Deciding on a course can be tough. You need to think about what you want to study, how you want to do it and where, and whether it’s a realistic path towards your preferred career. There are big differences between courses, so how do you know you’re making the right choice?
There are many reasons on which to base your decision, but some are far smarter than others. To make sure you stay on the right path, here are some reasons to avoid.
You’re expecting a high score so you’re opting for a tough course
After working hard all through Year 12, you might be on track for a top-notch ATAR or OP. Although receiving a high score will open your options, avoid choosing a course just because it’s competitive. Opting for medicine only because you got the right marks is pointless if you’re not passionate about science, or if you’re squeamish. Bear in mind that cut-off scores don’t always reflect the difficulty of the course — a high entry score may just be an indication of the course’s popularity rather than its difficulty.

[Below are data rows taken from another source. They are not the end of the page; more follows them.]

/-- What a crew waits for (R135). -/
inductive Wait where
  | none
  /-- Its strokes in flight, before a bounding instruction, a fifth stroke, a trap or a fault (R172, R214, R215, R257). -/
  | strokes
  /-- Its oldest stroke, before a fifth one begins (R215). -/
  | room
  /-- Shadow space, since a serial (R222). -/
  | shadow (since : Nat)
  /-- A held stroke's reservations (R224). -/
  | held
  /-- A fault-queue entry: die and index (R257). -/
  | queue (die idx : Nat)
  /-- A free fault-queue entry (R258). -/
  | queueFull
  /-- A page copy (R268, R270). -/
  | copy
  /-- WAIT on an object at a physical address, with the operand and the mode it found (R320). -/
  | barrier (pa va x mode : Nat)
  /-- MWAIT (R240, R241): physical address, type, condition and expected value, and how it sleeps. -/
  | mwait (pa : Nat) (ty : Ty) (cond : Cond) (x : Nat) (how : MwaitBy)
  /-- Leave for an MMA (R113, R294). -/
  | pipe
  /-- Leave for a peer burst (R376). -/
  | leave
  /-- An allotment grow to n, since a serial (R163). -/
  | allot (n since d : Nat)
  /-- A place in the engine queues (R119, R322). -/
  | engine
  /-- Reductions of its own in flight (R301, R302). -/
  | reds
  /-- Work of others that its instruction waits for; it looks again each clk (R263, R269). -/
  | retry
  /-- SUMDECL.free of a region, its entry already invalid: base and lines (R298). -/
  | freeing (base lines : Nat)
  /-- The outcome of a LEAVE request (R133): its number, destination, and the last clk at which an answer counts. -/
  | leaveAsk (n d until_ : Nat)
  /-- The replay window of Plofo (R101). -/
  | window
  /-- An XGET, by the number of its peer accesses (R378). -/
  | peer (id : Nat)
  /-- XFENCE (R383). -/
  | fence
  /-- The gate, after a replay divergence (R248). -/
  | gate
  /-- A context fault it met: it stays as it is and is saved with the rest (R80). -/
  | ctxFault
  deriving DecidableEq, Repr

/-- Where a crew on a bay stands (R135). A stopped crew is not on its bay; an exited one keeps its blocks until no instruction of it
is in flight. -/
inductive Life where
  | placed
  | pending
  | active
  | trapped
  | exited
  deriving DecidableEq, Repr

/-- A reduction in flight (R284): element addresses, update, kernel, crew, batch, the MMA it belongs to, block, earliest clk. -/
structure Red where
  va : Nat
  pa : Nat
  v : Nat
  k : Nat
  crew : Nat
  ctx : Nat
  batch : Nat
  mma : Option Nat
  block : Nat
  ready : Nat
  pc : Nat
  bay : Nat
  /-- The sequence number of a SUMRED's stroke, and the stamp window of an MMA. -/
  stroke : Nat
  window : Option Nat
  deriving DecidableEq, Repr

The field of work seems glamorous
Do your research to get an idea of what working in the field will be like. Talk to industry professionals and course coordinators for areas of interest (open days are great for this), as well as people employed in the industry. Getting real insight can make all the difference. Too often, students select courses based on assumptions that are more exciting or glamorous than the reality; for example, choosing medicine or law based on what they’ve seen on TV. Keep in mind that all courses and careers have pros and cons — the trick is to find a good balance, and one with negatives that you’re willing to put up with.
You’re feeling pressure to commit to a specific uni or course
Although a little bit of external pressure can give you the push you need to get through your final exams, don’t let parents, teachers, friends or others sway your decision when it comes to choosing a course or institution. These are decisions that affect your life, so you need to make them for yourself.
If you’re getting lots of pressure from parents to pursue a path that doesn’t interest you, you might want to invite them to open days or career expos. This will give them some insight into your decision-making process and open their minds to other career possibilities.
You’ve heard the job pays well
It’s a smart idea to look at graduate outcomes for courses you’re interested in (The Good Universities Guide ratings can help you there)! However, don't choose a course solely on expected salary, job growth or graduate employment rates — these could change by the time you finish studying. Choose a course and career that matches your interests and skillset, and the lifestyle you prefer.